Image signal transmission apparatus and signal output circuit applying bandwidth broadening mechanism thereof

Abstract

The present invention discloses a signal output circuit applying bandwidth broadening mechanism for an image signal transmission apparatus that includes a first driving circuit and a second driving circuit. The first driving circuit includes a continuous time linear equalizer (CTLE) and is configured to receive a digital input signal to perform a high frequency enhancement thereon to increase a bandwidth of the digital input signal to generate a first output signal, in which a zero point and two poles of a frequency response of the first driving circuit are determined by circuit parameters thereof. The second driving circuit is configured to receive and amplify the first output signal to generate a second output signal for an image receiving apparatus.

Description

BACKGROUND OF THE INVENTION

1. Field of the Invention

The present invention relates to an image signal transmission apparatus and a signal output circuit applying bandwidth broadening mechanism thereof.

2. Description of Related Art

High definition multimedia interface (HDMI) is a video and audio transmission interface that performs transmission in fully digital form, and is capable of transmitting uncompressed audio signal and video signal. Since both the audio signal and the video signal can be transmitted by using the same wire, HDMI transmission technology simplifies the installation of the system wires.

In a system that uses such a transmission technology, a source terminal transmitting the video and audio signals and a sink terminal receiving the video and audio signals are included. A signal output circuit is required to be disposed in the source terminal to modify the video and audio signals such that the sink terminal receives the video and audio signals with high quality.
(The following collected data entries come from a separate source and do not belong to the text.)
-- ==== Sys2Proof/Machine/State.lean ====
section
/-! DEFINITION. The state of one KZ50 package: everything the spec gives the machine, as plain data, and the state
right after package reset. The log entries that name the reset values are 1 to 10. -/

namespace Sys2Proof.Machine

/-- Memory scopes (R5), narrowest first. -/
inductive Scope where
  | core | quad | cluster | die | package | pod | system
deriving DecidableEq, Repr

/-- Memory orders (R22). -/
inductive Order where
  | rlx | acq | rel | ar
deriving DecidableEq, Repr

/-- Memory types of a page (R76). -/
inductive MemType where
  | writeBack | writeThrough | uncacheable | device
deriving DecidableEq, Repr

/-! ## Contexts -/

/-- The register set of a workspace: w0–w55 with their full/empty and poison bits (R153, R156, R159), the predicates
g0–g6 (R154), and the predicates that a QPOP still owes (R101). -/
structure Regs where
  w : Vector Word 56
  full : BitVec 56
  psn : BitVec 56
  g : BitVec 7
  pend : BitVec 7
deriving DecidableEq, Repr

/-- What a context waits for, where an event of the opcode table ends the wait (R342). The other waits of the manual
are made again with the bundle (R16). -/
inductive Wait where
  /-- CWAIT on a counter for a target (R141). -/
  | counter (c : Nat) (target : W32)
  /-- JOIN on a mask of sequencers (R350). -/
  | join (mask : Nat)
  /-- MJOIN on a band handle (R252). -/
  | band (handle : BitVec 16)
  /-- MWAIT, with the cycle at which its limit passes (R307). -/
  | watch (until? : Option Nat)
  /-- SLEEP until a cycle (R358). -/
  | sleep (until_ : Nat)
  /-- QWAIT on the queue whose line stands at a physical address (R102). -/
  | queue (pa : Nat)
  /-- IDLE (R368). -/
  | idle
  /-- HURDLE or CNTSUM: the serial number of the episode it arrived at (R321). -/
  | hurdle (episode : Nat)
  /-- SWCALL: a call in progress (R366). -/
  | call
  /-- TLBSYNC or DISCARD: acknowledgements outstanding (R78). -/
  | inval
  /-- RELAY: the relay runs (R283). -/
  | relay
  /-- A plain access to another package: the task has been shipped and awaits the notice (R370). -/
  | away
  /-- A queue operation or scope check on a line whose state is being carried from a retiring slice (R104). -/
  | carried (line : Nat)
  /-- TRET.TERMALL: the acknowledgement of the other packages (R364). -/
  | terminate
deriving DecidableEq, Repr

/-- A precise trap that waits for w54 and w55 (R361), as its delivery will record it: the fields of R359 and R360, and the program counter
to be saved. -/
structure Latched where
  code : Nat
  reason : Nat
  reg : Nat
  slotA : Bool
  addr : Word
  pcx : Word
  arg : Word
  saved : Word
deriving DecidableEq, Repr

/-- How a wait ended: the reissued bundle completes by this. -/
inductive Grant where
  | done
  /-- MWAIT's code (R307). -/
  | code (n : Nat)
  /-- SWCALL's status (R366). -/
  | status (n : Nat)
  /-- A migration was refused (R370). -/
  | refused
  /-- A precise trap of the bundle waits for w54 or w55 (R361). -/
  | trapping (t : Latched)
deriving DecidableEq, Repr

/-- What an invalidation covers: an address's pages under an ASID, an ASID, all, or a range of discarded pages (R75, R77). -/
inductive Inval where
  | page (va : Nat) (asid : BitVec 15)
  | space (asid : BitVec 15)
  | all
  | pages (va n : Nat) (asid : BitVec 15)
deriving DecidableEq, Repr

/-- A watch armed by MONITOR (R306): the place watched, the generic address, the armed value, the dword that its serving agent held
last, the ASID and G bit for invalidations, and the code it was triggered with (0: not triggered, 3: lost). -/
structure Watch where
  key : Nat
  va : Word
  armed : Word
  home : Word
  asid : BitVec 15
  glob : Bool
  flat : Bool
  code : Nat
deriving DecidableEq, Repr

/-- An asynchronous trap that waits for a bundle boundary (R359, R362). `rank` orders them: store faults by slot,
then engine errors by engine, then leg faults, then sequencer faults. -/
structure PendTrap where
  rank : Nat
  code : Nat
  reason : Nat
  idx : Nat
  addr : Word
  pcx : Word
  arg : Word
deriving DecidableEq, Repr

/-- A hurdle arrival that a context has made and whose episode it has still to see complete (R321, R322). -/
structure Arrival where
  pc : Word
  episode : Nat
deriving DecidableEq, Repr

/-- A SWCALL in progress (R366): its bundle, whether a handler made it, its block's place and contents, and the answer
once Infield has given it. -/
structure Call where
  pc : Word
  ih : Bool
  block : Nat
  func : Nat
  resvOk : Bool
  args : List Word
  answer : Option Nat
deriving DecidableEq, Repr

/-- One of the fourteen contexts of a core: control context 0, helpers 1–10, sequencers 11–13 (R163, R341). `origin`
says of a task that migrated here where it came from (R370); `token` is the row-buffer token of
an MDRAIN's handler task (R248). -/
structure Ctx where
  live : Bool
  pc : Word
  npc : Word
  wp : BitVec 19
  psize : BitVec 8
  regs : Regs
  fpcr : Word
  cpr : Word
  cause : Word
  taddr : Word
  pcx : Word
  targ : Word
  ih : Bool
  group : BitVec 16
  launch : Option Nat
  prio : Nat
  pfu : Option Nat
  wait : Option Wait
  grant : Option Grant
  watch : Option Watch
  pend : List PendTrap
  arrivals : List Arrival
  calls : List Call
  origin : Option Origin
  token : Option Word
  invals : List Inval
  discarded : Option Word
  bundles : Nat
deriving DecidableEq, Repr

/-! ## Queues of a core -/

/-- Where a store buffer entry stands (R294, R297): it may leave, it is frozen behind the faulting store of a record slot, or it has
failed its checks with a reason while no slot was free, and is frozen until one is. -/
inductive StorePhase where
  | ready
  | frozen (slot : Nat)
  | blocked (reason : Nat)
deriving DecidableEq, Repr

/-- One store in the store buffer (R293): generic address, the address normalised as in R133 and resolved at issue
(R65), data, size, policy, scope, order, context, its bundle's address and number, task group, launch (R339), and whether a handler issued
it (R297). -/
structure StoreEntry where
  va : Word
  norm : Word
  data : Word
  size : Nat
  pol : Nat
  scope : Scope
  order : Order
  ctx : Nat
  pc : Word
  bundle : Nat
  group : BitVec 16
  launch : Option Nat
  ih : Bool
  phase : StorePhase
deriving DecidableEq, Repr

/-- A slot of the store-fault record queue (R298): the faulting store, where its record stands in the scratchpad, and
whether its trap has been delivered. -/
structure FaultSlot where
  entry : StoreEntry
  offset : Nat
  delivered : Bool
deriving DecidableEq, Repr

/-- What a context has released behind stores that its buffer still holds: a word written to an outbound port, bound for a core's inbound
FIFO (R160), or bytes of the workspace that a SETWP has left (R167). -/
inductive Released where
  | word (port core fifo : Nat) (w : Word)
  | slots (key : Nat) (bytes : List Byte)
deriving DecidableEq, Repr

/-- A release that follows the stores of a context's bundles up to one (R160, R167, R327). -/
structure Behind where
  ctx : Nat
  bundle : Nat
  what : Released
deriving DecidableEq, Repr

/-- What an operation counts (R188), and, for an A-slot instruction, the sticky flags it sets (R176). -/
structure FEv where
  iv : Nat := 0
  dz : Nat := 0
  of : Nat := 0
  uf : Nat := 0
  ix : Nat := 0
  sat : Nat := 0
  flush : Nat := 0
  nanblock : Nat := 0
  trunc : Nat := 0
  skip : Nat := 0
deriving DecidableEq, Repr

/-- A long-latency producer's result that is owed to a register (R158): the value or poison, and for QPOP the
predicate. An A-slot producer occupies a unit (0 the integer divider, 1 division and square root, 2 functions: R192) and has events and
sticky flags that are performed with its result (R189, R193). -/
structure Owed where
  ctx : Nat
  reg : Nat
  value : Option Word
  pred : Option (Nat × Bool)
  unit? : Option Nat
  ev : FEv
  sticky : Word
deriving DecidableEq, Repr

/-- A byte range in one space (R133): space tag and first byte, with its length. -/
structure Range where
  tag : Nat
  lo : Nat
  len : Nat
deriving DecidableEq, Repr

/-- Progress of a queued engine command. -/
inductive CmdStatus where
  | queued | running | parked | halted
deriving DecidableEq, Repr

/-- What other accesses may do to a command while it runs (R135, R150, R216): the ranges it reads and writes, each in the space of a core;
the source bytes that the engine has read at an earlier value than memory holds now; the places it writes that something has been stored to
since; whether anything has been stored to its source. -/
structure Race where
  src : List (Nat × Range)
  dst : List (Nat × Range)
  took : List (Nat × BitVec 8)
  hit : List Nat
  changed : Bool
deriving DecidableEq, Repr

def Race.none : Race := ⟨[], [], [], [], false⟩

/-- A command in an engine queue: what its issue recorded (R125, R144, R214, R238). `op` is op7 of the issuing
instruction; `leg` marks a command of a relay leg with the core that owns the relay (R279). -/
structure Cmd where
  seq : Nat
  op : Nat
  record : List Byte
  addr : Word
  arg : Word
  pc : Word
  ctx : Nat
  group : BitVec 16
  launch : Option Nat
  counter : Option Nat
  fz : Bool
  pol : Nat
  wp : BitVec 19
  psize : BitVec 8
  status : CmdStatus
  reason : Nat
  range : Option Range
  reg : Option Nat
  instNo : Nat
  got : List Nat
  sent : List Nat
  stores : List (Nat × List Byte)
  leg : Option Nat
  payload : List Byte
  exited : Bool
  counted : Bool
  race : Race
  token : Option Word
deriving DecidableEq, Repr

/-- A band of accumulator rows (R235, R239). `last` is the counter of the last command that named it (16: a leg, which has
none), and `seen` lists the contexts that have joined it or observed that counter since (R253). -/
structure Band where
  first : Nat
  size : Nat
  serial : Nat
  pending : Nat
  invalid : Bool
  bps : Scope
  last : Option Nat
  seen : List Nat
deriving DecidableEq, Repr

/-- A row buffer of an MDRAIN (R248): the row it holds, whether its handler task has entered the run queue, whether RDONE has
released it to the engine, and whether the handler has accessed it since (R249). -/
structure RowBuf where
  row : Nat
  token : Word
  queued : Bool
  released : Bool
  touched : Bool
deriving DecidableEq, Repr

/-- A running MDRAIN (R248): its command, the next row to copy, the four buffers, rows finished, rows written among them (R144), rows lost
with a terminated handler (R249), an error met. -/
structure Drain where
  cmd : Cmd
  next : Nat
  bufs : List (Option RowBuf)
  done : Nat
  written : Nat
  lost : List Nat
  failed : Bool
deriving DecidableEq, Repr

/-- A row buffer that RDONE has released and the engine has freed (R249): its token, its offset in the scratchpad, and the ranges that its
row was written to. -/
structure SpentBuf where
  token : Word
  off : Nat
  dst : List (Nat × Range)
deriving DecidableEq, Repr

/-- A completion counter (R140): value, sticky error, pending scope. -/
structure Counter where
  v : W32
  e : Bool
  ps : Scope
deriving DecidableEq, Repr

/-- A ticket's state word at the transform coprocessor (R151). -/
structure Ticket where
  seq : Nat
  state : Nat
deriving DecidableEq, Repr

/-- The judge (R260): state code, input FIFOs, the open record, band, finish count, reason, ended ranks, the consumption that
a FOSTEP or FORUN has begun (its remaining count, or none for FORUN), the context that stands in it (none: it is suspended,
R266), the finish sheet, and the contexts whose consumption another context's FOCLOSE ends, each with the status word that its FOSTEP or
FORUN completes with, once the reception is closed (R265). -/
structure Judge where
  state : Nat
  fifos : Tab (List W32)
  record : List Byte
  band : BitVec 16
  wp : BitVec 19
  psize : BitVec 8
  fc : Nat
  reason : Nat
  ended : BitVec 16
  susp : Option (Option Nat)
  active : Option Nat
  sheet : List W32
  ousted : List (Nat × Option Word)
deriving DecidableEq, Repr

/-- A leg command that is outstanding at a target core (R279, R285): the number of its leg, the leg's address and sequence,
the core, whether it has completed, and the error it has met (REASON, ADDR, PROGRESS, DETAIL). -/
structure LegTarget where
  no : Nat
  leg : Word
  seq : W32
  core : Nat
  finished : Bool
  error : Option (Nat × Word × Nat × Nat)
deriving DecidableEq, Repr
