/-- The last release on a line, wherever its record is kept (R98, R99, log 7). -/
def State.lastRecord (s : State) (line : Nat) : Option (Nat × Nat × Scope) :=
  let all := (recAt s.pack.recs line).toList ++ s.clusters.filterMap fun c => recAt c.2.flatRecs line
  (all.foldl (fun a r => ScopeRec.newest a r) ⟨line, none, 0⟩).rel

/-- Cluster `dst` is marked LIVE in the routing table of router `src` (R309); a message within a cluster crosses no router. -/
def State.routeLive (s : State) (src dst : Nat) : Bool := src == dst || (tabGetD s.pack.routes (50 * src + dst) 0).getLsbD 5

/-- Slice `h` serves a bucket (R60). -/
def State.serves (s : State) (h bucket : Nat) : Bool := homeSlice (s.slice h).map bucket == h && (s.slice h).state != .retired

/-- A request that enters at router `src` is served by slice `h`: any other is answered "moved" (R60, R309). -/
def State.servedFrom (s : State) (src h bucket : Nat) : Bool := s.routeLive src h && s.serves h bucket

/-- An access of a core reaches the home slice of a bucket by the cluster's copy of the map; a "moved" answer is counted
and the new map fetched (R60, R62, R309). -/
def State.reachHome (s : State) (core bucket : Nat) : State :=
  let cl := s.cluster (clusterOf core)
  let h := homeSlice cl.sliceMap bucket
  if s.servedFrom (clusterOf core) h bucket then s
  else
    let s1 := s.count core .moved 1
    let cl1 := s1.cluster (clusterOf core)
    s1.setCluster (clusterOf core) { cl1 with sliceMap := s.pack.map, sliceGen := s.pack.gen }

/-- The home slice of a flat line, and of a tensor line (R54). -/
def Package.flatHome (p : Package) (line : Nat) : Nat := homeSlice p.map (bucketOf (192 * line))

def Package.tileHome (p : Package) (id tile : Nat) : Nat := homeSlice p.map (tileBucket id tile)

/-- The sets of a flat line and of a tile in their slices (R83). -/
def flatSet (line : Nat) : Nat := line / 50 % 2048

def tileSet (id tile : Nat) : Nat := (tile / 50 + 61 * id) % 2048

/-- A tensor entry's generation is not its tensor's current one (R83, R89). -/
def Package.stale (p : Package) (l : TLine) : Bool :=
  match tabGet p.tensors l.id with
  | some t => t.gen != l.gen
  | none => true

/-- The flat and the tensor entries of a set of a slice. -/
def Package.flatWays (p : Package) (h set : Nat) : List (Nat × FLine) := p.flines.filter fun q => p.flatHome q.1 == h && flatSet q.1 == set

def Package.tileWays (p : Package) (h set : Nat) : List TLine := p.tlines.filter fun l => p.tileHome l.id l.tile == h && tileSet l.id l.tile == set

def TLine.named (l : TLine) (id gen tile : Nat) : Bool := l.id == id && l.gen == gen && l.tile == tile

/-- An entry of a slice that makes room (R83): the flat line of a number, or a tensor line. -/
inductive Victim where
  | flat (line : Nat)
  | tile (l : TLine)
deriving DecidableEq, Repr

/-- The way that a fill takes in a full set (R83): a stale tensor entry, else the least recently used that is not pinned. -/
def Package.victim (p : Package) (h set : Nat) : Option Victim :=
  let tiles := p.tileWays h set
  match tiles.find? p.stale with
  | some l => some (.tile l)
  | none =>
    match oldestOf (fun q => q.2.used) (p.flatWays h set), oldestOf TLine.used (tiles.filter fun l => !l.pin) with
    | some f, some l => if f.2.used ≤ l.used then some (.flat f.1) else some (.tile l)
    | some f, none => some (.flat f.1)
    | none, some l => some (.tile l)
    | none, none => none

def State.setTlines (s : State) (l : List TLine) : State := { s with pack := { s.pack with tlines := l } }

def State.setFlines (s : State) (l : Tab FLine) : State := { s with pack := { s.pack with flines := l } }

/-! ## HBM below the slices (R76, R82, R84) -/

/-- The parts of [a, a + n) that lie in one block of `size` bytes each. -/
def blockParts (size a n : Nat) : List (Nat × Nat) :=
  (List.range ((a + n - 1) / size + 1 - a / size)).map fun i =>
    let lo := max a (size * (a / size + i))
    (lo, min (a + n) (size * (a / size + i + 1)) - lo)

/-- The entry of the sector that holds an address, where its home slice holds the sector. -/
def State.sliceHolds (s : State) (pa : Nat) : Option FLine :=
  match tabGet s.pack.flines (lineOf pa) with
  | some e => if e.valid.getLsbD (pa % 192 / 48) then some e else none
  | none => none

/-- The byte of an address as the memory controller reads it (R76). -/
def State.hbmByte (s : State) (pa : Nat) : Byte :=
  match s.sliceHolds pa with
  | some e => (e.hbm[pa % 192]?).getD 0
  | none => s.byteAt pa

def State.hbmBytes (s : State) (pa : Nat) : Nat → List Byte
  | 0 => []
  | n + 1 => s.hbmByte pa :: State.hbmBytes s (pa + 1) n

/-- A poison mark of HBM itself in [pa, pa + n) (R57). -/
def State.hbmPoison (s : State) (pa n : Nat) : Bool :=
  (blockParts 48 pa n).any fun q => match s.sliceHolds q.1 with
    | some e => e.hpsn.getLsbD (q.1 % 192 / 48)
    | none => s.poisonedAt q.1 q.2

/-- Set or clear a sector's bit. -/
def bitTo (m : BitVec 4) (k : Nat) (b : Bool) : BitVec 4 := if b then m ||| (1#4 <<< k) else m &&& ~~~(1#4 <<< k)

/-- HBM's bytes and mark of a sector become what memory holds there now. -/
def State.hbmSector (s : State) (line k : Nat) (e : FLine) : FLine :=
  let a := 192 * line + 48 * k
  { e with hbm := splice e.hbm (48 * k) (s.bytesAt a 48), hpsn := bitTo e.hpsn k (s.poisonedAt a 48) }

/-- Sectors enter an entry (R84): HBM keeps below them what memory holds. -/
def State.fillFlat (s : State) (line : Nat) (m : BitVec 4) (e : FLine) : FLine :=
  let e1 := (List.range 4).foldl (fun e k => if m.getLsbD k && !e.valid.getLsbD k then s.hbmSector line k e else e) e
  { e1 with valid := e.valid ||| m }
However, in conventional design, the signal output circuit can not balance the signal quality and the power consumption.

SUMMARY OF THE INVENTION

In consideration of the problem of the prior art, an object of the present invention is to supply an image signal transmission apparatus and a signal output circuit applying bandwidth broadening mechanism thereof.

The present invention discloses a signal output circuit having DC gain maintaining mechanism for an image signal transmission apparatus (TX) that includes a first driving circuit and a second driving circuit. The first driving circuit includes a continuous time linear equalizer (CTLE) and configured to receive a digital input signal to perform a high frequency enhancement thereon to increase a bandwidth of the digital input signal to generate a first output signal, in which a zero point and two poles of a frequency response of the first driving circuit are determined by a plurality of circuit parameters thereof. The second driving circuit is configured to receive and amplify the first output signal to generate a second output signal for an image receiving apparatus (RX).

The present invention also discloses an image signal transmission apparatus for an image signal transmission system that includes a digital signal processing circuit and a signal output circuit. The digital signal processing is configured to generate a digital input signal. The signal output circuit includes a first driving circuit and a second driving circuit. The first driving circuit includes a CTLE and configured to receive a digital input signal to perform a high frequency enhancement thereon to increase a bandwidth of the digital input signal to generate a first output signal, in which a zero point and two poles of a frequency response of the first driving circuit are determined by a plurality of circuit parameters thereof. The second driving circuit is configured to receive and amplify the first output signal to generate a second output signal for an image receiving apparatus.

These and other objectives of the present invention will no doubt become obvious to those of ordinary skill in the art after reading the following detailed description of the preferred embodiments that are illustrated in the various figures and drawings.

BRIEF DESCRIPTION OF THE DRAWINGS

FIG. 1 illustrates a block diagram of an image signal transmission system according to an embodiment of the present invention.

FIG. 2 illustrates a circuit diagram of the first driving circuit according to an embodiment of the present invention.

FIG. 3 illustrates a diagram of a frequency response of the first driving circuit according to an embodiment of the present invention.

FIG. 4 illustrates a diagram of the frequency response under the conditions that the resistance of the adjusting resistor and the capacitance of the adjusting capacitor of the first driving circuit are different according to an embodiment of the present invention.

DETAILED DESCRIPTION OF THE PREFERRED EMBODIMENTS

An aspect of the present invention is to provide an image signal transmission apparatus and a signal output circuit applying bandwidth broadening mechanism thereof to make signal output circuit have both large bandwidth and low power dissipation by disposing the first driving circuit.

Reference is now made to FIG. 1. FIG. 1 illustrates a block diagram of an image signal transmission system 100 according to an embodiment of the present invention. The image signal transmission system 100 includes an image signal transmission apparatus (TX) 110 and an image signal receiving apparatus (RX) 120.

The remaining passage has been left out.